Required work:
For this exercise, reproduce the entries below exactly, but only from the line containing "2#16 1#8) := by decide +kernel" through the line containing "decode (.micro [0x93#8, 4#8, 0#8, 0#8, 0#8])", both included.

Supplied data:
-- ==== Sys2Proof/Tests/Slice0.lean ====
section
/-! SUPPORT. Tests, each about one step on a small state, with values from the spec's examples and
vectors; and for every obligation with hypotheses a state and operands that meet them. -/

namespace Sys2Proof.Tests

open Sys2Proof Sys2Proof.Machine

set_option maxRecDepth 4096
set_option Elab.async false

/-! ### Helpers -/

/-- `exec i s` answers a next state of which `f` holds. -/
def runs (i : Instr) (s : State) (f : State → Bool) : Bool :=
  match exec i s with
  | .next t => f t
  | .fault _ => false
  | .refused _ => false

def isNext (o : Host.Outcome State Fault Refusal) : Bool :=
  match o with
  | .next _ => true
  | .fault _ => false
  | .refused _ => false

theorem exists_of_isNext {o : Host.Outcome State Fault Refusal} (h : isNext o = true) :
    ∃ t, o = .next t := by
  cases o with
  | next t => exact ⟨t, rfl⟩
  | fault f => cases h
  | refused r => cases h

/-- The state after reset with `bytes` in IN and IN_LEN set to their number. -/
def withInput (bytes : List Byte) : State :=
  { State.reset with
    inMem := (bytes.zipIdx.map fun e => (e.2, e.1)).filter fun e => e.2 != 0#8
    host := { State.reset.host with inLen := BitVec.ofNat 32 bytes.length } }

/-- A decoder state as DEC_INIT leaves it: `code`, `range` all ones, and `bytes` still to come. -/
def decoder (code : U32) (bytes : List Byte) : State :=
  { withInput bytes with dec := ⟨code, 0xFFFFFFFF#32⟩ }

/-- ASCII. -/
def text (s : String) : List Byte := s.toList.map fun c => BitVec.ofNat 8 c.toNat

/-- `n` bytes of OUT from address 0. -/
def outBytes (s : State) (n : Nat) : List Byte := (List.range n).map s.outMem.read

/-- A state in the loop of ENC_RUN, or of DEC_RUN. -/
def inSeq (q : Seq) (s : State) : State := { s with host := { s.host with seq := q } }

/-- An OUT memory of `n` bytes. -/
def withOutCap (n : Nat) (s : State) : State := { s with params := { s.params with outMemBytes := n } }

def cellAt (s : State) (a : ProbArray) (i : Nat) : Nat := (s.prob (cellOf a i)).toNat

/-! ### WellFormed: each check refuses something -/

theorem test_wf_cell_index : (Instr.rcEncBit (cellOf .isMatch 192) false).wf = false ∧
    (Instr.rcDecBit (cellOf .posAlign 16)).wf = false := by decide

theorem test_wf_direct_width : (Instr.rcEncDirect 0#32 33#8).wf = false ∧
    (Instr.rcDecDirect 33#8).wf = false := by decide

theorem test_wf_probability : (Instr.rcPriceBit 30#16 true).wf = false ∧
    (Instr.rcPriceBit 2018#16 true).wf = false := by decide

theorem test_wf_tree : (Instr.btEnc (cellOf .posAlign 0) 0#8 0#8).wf = false ∧
    (Instr.btPrice (cellOf .posSlot 0) 9#8 0#8).wf = false ∧
    (Instr.btRenc (cellOf .posAlign 0) 4#8 16#8).wf = false ∧
    (Instr.btRprice (cellOf .posAlign 0) 4#8 16#8).wf = false ∧
    (Instr.btDec (cellOf .posAlign 1) 4#8).wf = false ∧
    (Instr.btRdec (cellOf .posModels 110) 5#8).wf = false := by decide

theorem test_wf_init : (Instr.btInit (cellOf .posAlign 1) 16#32).wf = false := by decide

theorem test_wf_literal_block : (Instr.litEnc 4096#16 0#8).wf = false ∧
    (Instr.litEncMatched 4096#16 0#8 0#8).wf = false ∧ (Instr.litDec 4096#16).wf = false ∧
    (Instr.litDecMatched 4096#16 0#8).wf = false ∧
    (Instr.litPrice 4096#16 false 0#8 0#8).wf = false := by decide

theorem test_wf_length_symbol : (Instr.lenEnc .matchLen 272#16 0#8).wf = false ∧
    (Instr.lenEnc .matchLen 0#16 16#8).wf = false ∧ (Instr.lenDec .repLen 16#8).wf = false ∧
    (Instr.lenSetPrices .repLen 16#8).wf = false ∧ (Instr.lenPrice .repLen 272#16 0#8).wf = false ∧
    (Instr.lenEncCounted .repLen 272#16 0#8).wf = false := by decide

theorem test_wf_counts : (Instr.mfSkip 0#32).wf = false ∧ (Instr.owInit 0#32).wf = false ∧
    (Instr.owCopy 0#32 0#32).wf = false ∧ (Instr.codecCopy 0#16).wf = false ∧
    (Instr.codecCopy 274#16).wf = false := by decide

theorem test_wf_state : (Instr.stChar 12#8).wf = false ∧ (Instr.stMatch 12#8).wf = false ∧
    (Instr.stRep 12#8).wf = false ∧ (Instr.stShortrep 12#8).wf = false ∧
    (Instr.stIsChar 12#8).wf = false ∧ (Instr.optRepLen1Price 12#8 0#8).wf = false := by decide

theorem test_wf_price_operands : (Instr.optPureRepPrice 4#8 0#8 0#8).wf = false ∧
    (Instr.optRepPrice 0#8 1#16 0#8 0#8).wf = false ∧
    (Instr.optPosLenPrice 0#32 274#16 0#8).wf = false ∧
    (Instr.optPosLenPrice 0#32 2#16 16#8).wf = false := by decide

theorem test_wf_distances : (Instr.lenToPosState 1#32).wf = false ∧
    (Instr.posSlot 0x80000000#32).wf = false ∧ (Instr.repsPromote 0#8).wf = false ∧
    (Instr.repsPromote 4#8).wf = false := by decide

theorem test_wf_packet_operands : (Instr.codecEncMatch 1#16 0#32).wf = false ∧
    (Instr.codecEncMatch 2#16 0x80000000#32).wf = false ∧ (Instr.codecEncRep 1#8 1#16).wf = false ∧
    (Instr.codecEncRep 4#8 2#16).wf = false ∧ (Instr.codecEncDistance 0#32 274#16).wf = false ∧
    (Instr.codecDecDistance 1#16).wf = false := by decide

/-- MATCH 2, 0xFFFFFFFF is the end marker (30_encoding R92), a term of its own. -/
theorem test_wf_packets : (Instr.matchDist 2#16 0xFFFFFFFF#32).wf = false ∧
    (Instr.matchDist 274#16 0#32).wf = false ∧ (Instr.longrep0 1#16).wf = false ∧
    (Instr.longrep1 274#16).wf = false ∧ (Instr.longrep2 1#16).wf = false ∧
    (Instr.longrep3 274#16).wf = false := by decide

/-! ### Decoding: words written out from 30_encoding -/

/-- R103's ids without operands, one in each sub-block. -/
theorem test_decode_ids : decodeTableWord 8 0x10 = some .rcEncInit ∧
    decodeTableWord 8 0x14 = some .rcEncFlush ∧ decodeTableWord 8 0x18 = some .rcDecInit ∧
    decodeTableWord 8 0x51 = some .mfGetMatches ∧ decodeTableWord 8 0x55 = some .mfAvail ∧
    decodeTableWord 8 0x56 = some .mfMovePos ∧ decodeTableWord 8 0x62 = some .optReadMatchDistances ∧
    decodeTableWord 8 0x68 = some .optFillDist ∧ decodeTableWord 8 0x69 = some .optFillAlign ∧
    decodeTableWord 8 0x80 = some .codecEncHeader ∧ decodeTableWord 8 0x81 = some .codecEncLit ∧
    decodeTableWord 8 0x84 = some .codecEncEos ∧ decodeTableWord 8 0x85 = some .codecEncBlock ∧
    decodeTableWord 8 0x88 = some .codecDecHeader ∧ decodeTableWord 8 0x8C = some .codecCheckDist ∧
    decodeTableWord 8 0x8D = some .codecDecEarlyEndCheck := by decide +kernel

/-- R103's ids with operands; the operand bytes are log 3's. -/
theorem test_decode_coder_operands :
    decode (.micro [0x11#8, 1#8, 7#8, 0#8, 0#8, 0#8, 1#8]) = .ok (.rcEncBit (cellOf .isRep 7) true) ∧
    decode (.micro [0x12#8, 5#8, 0#8, 0#8, 0#8, 3#8]) = .ok (.rcEncDirect 5#32 3#8) ∧
    decode (.micro [0x19#8, 0#8, 0x12#8, 0#8, 0#8, 0#8]) = .ok (.rcDecBit (cellOf .isMatch 18)) ∧
    decode (.micro [0x1A#8, 6#8]) = .ok (.rcDecDirect 6#8) ∧
    decode (.micro [0x1C#8, 0xE1#8, 3#8, 0#8]) = .ok (.rcPriceBit 1024#16 false) ∧
    decode (.micro [0x20#8, 8#8, 1#8, 0#8, 0#8, 0#8, 3#8, 9#8]) =
      .ok (.btEnc (cellOf .posAlign 0) 4#8 9#8) ∧
    decode (.micro [0x21#8, 6#8, 0x41#8, 0#8, 0#8, 0#8, 5#8]) =
      .ok (.btDec (cellOf .posSlot 64) 6#8) ∧
    decode (.micro [0x26#8, 8#8, 0#8, 0#8, 0#8, 0#8, 0x10#8, 0#8, 0#8, 0#8]) =
      .ok (.btInit (cellOf .posAlign 0) 16#32) := by decide +kernel

theorem test_decode_tree_kinds :
    decode (.micro [0x22#8, 8#8, 1#8, 0#8, 0#8, 0#8, 3#8, 9#8]) =
      .ok (.btPrice (cellOf .posAlign 0) 4#8 9#8) ∧
    decode (.micro [0x23#8, 8#8, 1#8, 0#8, 0#8, 0#8, 3#8, 9#8]) =
      .ok (.btRenc (cellOf .posAlign 0) 4#8 9#8) ∧
    decode (.micro [0x24#8, 8#8, 1#8, 0#8, 0#8, 0#8, 3#8]) = .ok (.btRdec (cellOf .posAlign 0) 4#8) ∧
    decode (.micro [0x25#8, 8#8, 1#8, 0#8, 0#8, 0#8, 3#8, 9#8]) =
      .ok (.btRprice (cellOf .posAlign 0) 4#8 9#8) ∧
    decode (.micro [0x23#8, 7#8, 0#8, 0#8, 0#8, 0#8, 0#8, 1#8]) =
      .ok (.btRenc ⟨.posModels, 0xFFFFFFFF#32⟩ 1#8 1#8) := by decide +kernel

theorem test_decode_literal_and_length :
    decode (.micro [0x30#8, 2#8, 1#8, 0x41#8]) = .ok (.litEnc 258#16 0x41#8) ∧
    decode (.micro [0x31#8, 2#8, 0#8, 0x42#8, 0x41#8]) = .ok (.litEncMatched 2#16 0x42#8 0x41#8) ∧
    decode (.micro [0x32#8, 2#8, 0#8]) = .ok (.litDec 2#16) ∧
    decode (.micro [0x33#8, 2#8, 0#8, 0x42#8]) = .ok (.litDecMatched 2#16 0x42#8) ∧
    decode (.micro [0x34#8, 2#8, 0#8, 1#8, 0x42#8, 0x41#8]) =
      .ok (.litPrice 2#16 true 0x42#8 0x41#8) ∧
    decode (.micro [0x35#8, 5#8, 0#8, 0#8, 0#8, 0#8, 0#8, 0#8, 0#8, 0x41#8]) =
      .ok (.litSelect 5#64 0x41#8) ∧
    decode (.micro [0x40#8, 1#8, 0x0F#8, 1#8, 3#8]) = .ok (.lenEnc .repLen 271#16 3#8) ∧
    decode (.micro [0x41#8, 0#8, 2#8]) = .ok (.lenDec .matchLen 2#8) ∧
    decode (.micro [0x42#8, 0#8, 2#8]) = .ok (.lenSetPrices .matchLen 2#8) ∧
    decode (.micro [0x43#8, 1#8, 8#8, 0#8, 2#8]) = .ok (.lenPrice .repLen 8#16 2#8) ∧
    decode (.micro [0x44#8, 0#8, 8#8, 0#8, 2#8]) = .ok (.lenEncCounted .matchLen 8#16 2#8) := by
  decide +kernel

theorem test_decode_parser_operands :
    decode (.micro [0x52#8, 2#8, 0#8, 0#8, 0#8]) = .ok (.mfSkip 3#32) ∧
    decode (.micro [0x53#8, 0xFF#8, 0xFF#8, 0xFF#8, 0xFF#8, 2#8, 0#8, 0#8, 0#8, 0x11#8, 1#8, 0#8, 0#8]) =
      .ok (.mfMatchLen 0xFFFFFFFF#32 2#32 273#32) ∧
    decode (.micro [0x54#8, 0xFF#8, 0xFF#8, 0xFF#8, 0xFF#8]) = .ok (.mfIndexByte 0xFFFFFFFF#32) ∧
    decode (.micro [0x57#8, 4#8, 0#8, 0#8, 0#8]) = .ok (.mfHash 4#32) ∧
    decode (.micro [0x58#8, 1#8, 0#8, 0#8, 0#8, 4#8, 0#8, 0#8, 0#8, 1#8]) =
      .ok (.mfTreeWalk 1#32 4#32 true) ∧
    decode (.micro [0x60#8, 6#8, 0#8, 0#8, 0#8]) = .ok (.optGetOptimum 6#32) ∧
    decode (.micro [0x61#8, 6#8, 0#8, 0#8, 0#8]) = .ok (.optBackward 6#32) ∧
    decode (.micro [0x63#8, 6#8, 0#8, 0#8, 0#8]) = .ok (.optMovePos 6#32) ∧
    decode (.micro [0x64#8, 7#8, 2#8]) = .ok (.optRepLen1Price 7#8 2#8) ∧
    decode (.micro [0x65#8, 3#8, 7#8, 2#8]) = .ok (.optPureRepPrice 3#8 7#8 2#8) ∧
    decode (.micro [0x66#8, 3#8, 0#8, 0#8, 7#8, 2#8]) = .ok (.optRepPrice 3#8 2#16 7#8 2#8) ∧
    decode (.micro [0x67#8, 0xC8#8, 0#8, 0#8, 0#8, 0#8, 0#8, 1#8]) =
      .ok (.optPosLenPrice 200#32 2#16 1#8) := by decide +kernel

theorem test_decode_automaton_operands :
    decode (.micro [0x70#8, 9#8]) = .ok (.stChar 9#8) ∧ decode (.micro [0x71#8, 8#8]) = .ok (.stMatch 8#8) ∧
    decode (.micro [0x72#8, 7#8]) = .ok (.stRep 7#8) ∧
    decode (.micro [0x73#8, 6#8]) = .ok (.stShortrep 6#8) ∧
    decode (.micro [0x74#8, 6#8]) = .ok (.stIsChar 6#8) ∧
    decode (.micro [0x75#8, 1#8, 0#8, 0#8, 0#8]) = .ok (.repsPush 1#32) ∧
    decode (.micro [0x76#8, 0#8]) = .ok (.repsPromote 1#8) ∧
    decode (.micro [0x77#8, 3#8, 0#8, 0#8, 0#8]) = .ok (.lenToPosState 5#32) ∧
    decode (.micro [0x78#8, 0x7F#8, 0#8, 0#8, 0#8]) = .ok (.posSlot 127#32) ∧
    decode (.micro [0x79#8, 0xC8#8, 0#8, 0#8, 0#8]) = .ok (.posSlot2 200#32) := by decide +kernel

theorem test_decode_codec_and_window_operands :
    decode (.micro [0x82#8, 0#8, 0#8, 1#8, 0#8, 0#8, 0#8]) = .ok (.codecEncMatch 2#16 1#32) ∧
    decode (.micro [0x83#8, 0#8, 0#8, 0#8]) = .ok (.codecEncRep 0#8 1#16) ∧
    decode (.micro [0x86#8, 5#8, 0#8, 0#8, 0#8, 1#8, 0#8]) = .ok (.codecEncDistance 5#32 3#16) ∧
    decode (.micro [0x8A#8, 1#8, 0#8]) = .ok (.codecDecDistance 3#16) ∧
    decode (.micro [0x8E#8, 4#8, 0#8]) = .ok (.codecCopy 5#16) ∧
    decode (.micro [0x90#8, 0#8, 0#8, 0#8, 0#8]) = .ok (.owInit 1#32) ∧
    decode (.micro [0x91#8, 0x41#8]) = .ok (.owPut 0x41#8) ∧
    decode (.micro [0x92#8, 1#8, 0#8, 0#8, 0#8, 5#8, 0#8, 0#8, 0#8]) = .ok (.owCopy 1#32 6#32) ∧
    decode (.micro [0x93#8, 4#8, 0#8, 0#8, 0#8]) = .ok (.owGet 4#32) := by decide +kernel

/-- R100 and 10_state R21: OP in bits 3:0, IRQ_EN bit 4, WRITE_END_MARKER bit 5, the rest ignored. -/
theorem test_decode_ctrl : decodeCtrl 0x20#32 = .nop false true ∧ decodeCtrl 0x11#32 = .reset true false ∧
    decodeCtrl 0xFFFFFFC2#32 = .encode false false ∧ decodeCtrl 0x33#32 = .decode true true ∧
    decodeCtrl 0x4#32 = .ctrlReserved4 0#2 false false ∧ decodeCtrl 0x7#32 = .ctrlReserved4 3#2 false false ∧
    decodeCtrl 0x1F#32 = .ctrlReserved8 7#3 true false := by decide

/-- R85..R94: MATCH 6, 1 is `1 0`, k = 4 as `0 100`, slot 1 as `000001`; LONGREP1 9 is `1 1 1 0` and
k = 7 as `0 111`; LONGREP2 10 has k = 8 as `1 0 000`; LONGREP3 18 has k = 16 as `1 1` and eight zeros. -/
theorem test_decode_packets :
    decode (.packet [true, false, false, true, false, false, false, false, false, false, false, true]) =
      .ok (.matchDist 6#16 1#32) ∧
    decode (.packet [true, true, false, true, false, false, false, true]) = .ok (.longrep0 3#16) ∧
    decode (.packet [true, true, true, false, false, true, true, true]) = .ok (.longrep1 9#16) ∧
    decode (.packet [true, true, true, true, false, true, false, false, false, false]) =
      .ok (.longrep2 10#16) ∧
    decode (.packet ([true, true, true, true, true, true, true] ++ List.replicate 8 false)) =
      .ok (.longrep3 18#16) ∧
    decode (.packet ([true, false, false, false, false, false] ++ List.replicate 36 true)) = .ok .eos := by
  decide +kernel

/-- R94: slot 4 (`000100`) and footer bit 1 is distance 5; slot 14, direct bits `01`, low bits 4 as
`0010` (lowest first) is distance 128 + 16 + 4. -/
theorem test_decode_distances :
    decode (.packet [true, false, false, false, false, false, false, false, false, true, false, false,
      true]) = .ok (.matchDist 2#16 5#32) ∧
    decode (.packet [true, false, false, false, false, false, false, false, true, true, true, false,
      false, true, false, false, true, false]) = .ok (.matchDist 2#16 148#32) := by decide +kernel

theorem test_decode_rejects : decode (.micro [0x8F#8]) = .error .unassignedMicroOp ∧
    decode (.micro []) = .error .truncatedCode ∧ decode (.micro [0x70#8, 12#8]) = .error .operandOutOfRange ∧
    decode (.packet [true, true, true]) = .error .truncatedCode := by decide +kernel

/-! ### Range coder: examples of 40_range_coder, vectors of 95_test_vectors 2.1 -/

theorem test_enc_init : runs .rcEncInit { State.reset with enc := ⟨5#64, 1#32, 9#8, 7#64, 3#64⟩ } (fun t =>
    t.enc == ⟨0#64, 0xFFFFFFFF#32, 0#8, 1#64, 0#64⟩) = true := by decide +kernel

theorem test_enc_bit_zero : runs (.rcEncBit (cellOf .isMatch 0) false) State.reset (fun t =>
    t.enc.range == 0x7FFFFC00#32 && t.enc.low == 0#64 && cellAt t .isMatch 0 == 1056) = true := by
  decide +kernel

theorem test_enc_bit_one : runs (.rcEncBit (cellOf .isMatch 0) true) State.reset (fun t =>
    t.enc.low == 0x7FFFFC00#64 && t.enc.range == 0x800003FF#32 && cellAt t .isMatch 0 == 992) = true := by
  decide +kernel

Answer box:
      .ok (.optPosLenPrice 200#32 2#16 1#8) := by decide +kernel

theorem test_decode_automaton_operands :
    decode (.micro [0x70#8, 9#8]) = .ok (.stChar 9#8) ∧ decode (.micro [0x71#8, 8#8]) = .ok (.stMatch 8#8) ∧
    decode (.micro [0x72#8, 7#8]) = .ok (.stRep 7#8) ∧
    decode (.micro [0x73#8, 6#8]) = .ok (.stShortrep 6#8) ∧
    decode (.micro [0x74#8, 6#8]) = .ok (.stIsChar 6#8) ∧
    decode (.micro [0x75#8, 1#8, 0#8, 0#8, 0#8]) = .ok (.repsPush 1#32) ∧
    decode (.micro [0x76#8, 0#8]) = .ok (.repsPromote 1#8) ∧
    decode (.micro [0x77#8, 3#8, 0#8, 0#8, 0#8]) = .ok (.lenToPosState 5#32) ∧
    decode (.micro [0x78#8, 0x7F#8, 0#8, 0#8, 0#8]) = .ok (.posSlot 127#32) ∧
    decode (.micro [0x79#8, 0xC8#8, 0#8, 0#8, 0#8]) = .ok (.posSlot2 200#32) := by decide +kernel

theorem test_decode_codec_and_window_operands :
    decode (.micro [0x82#8, 0#8, 0#8, 1#8, 0#8, 0#8, 0#8]) = .ok (.codecEncMatch 2#16 1#32) ∧
    decode (.micro [0x83#8, 0#8, 0#8, 0#8]) = .ok (.codecEncRep 0#8 1#16) ∧
    decode (.micro [0x86#8, 5#8, 0#8, 0#8, 0#8, 1#8, 0#8]) = .ok (.codecEncDistance 5#32 3#16) ∧
    decode (.micro [0x8A#8, 1#8, 0#8]) = .ok (.codecDecDistance 3#16) ∧
    decode (.micro [0x8E#8, 4#8, 0#8]) = .ok (.codecCopy 5#16) ∧
    decode (.micro [0x90#8, 0#8, 0#8, 0#8, 0#8]) = .ok (.owInit 1#32) ∧
    decode (.micro [0x91#8, 0x41#8]) = .ok (.owPut 0x41#8) ∧
    decode (.micro [0x92#8, 1#8, 0#8, 0#8, 0#8, 5#8, 0#8, 0#8, 0#8]) = .ok (.owCopy 1#32 6#32) ∧
    decode (.micro [0x93#8, 4#8, 0#8, 0#8, 0#8]) = .ok (.owGet 4#32) := by decide +kernel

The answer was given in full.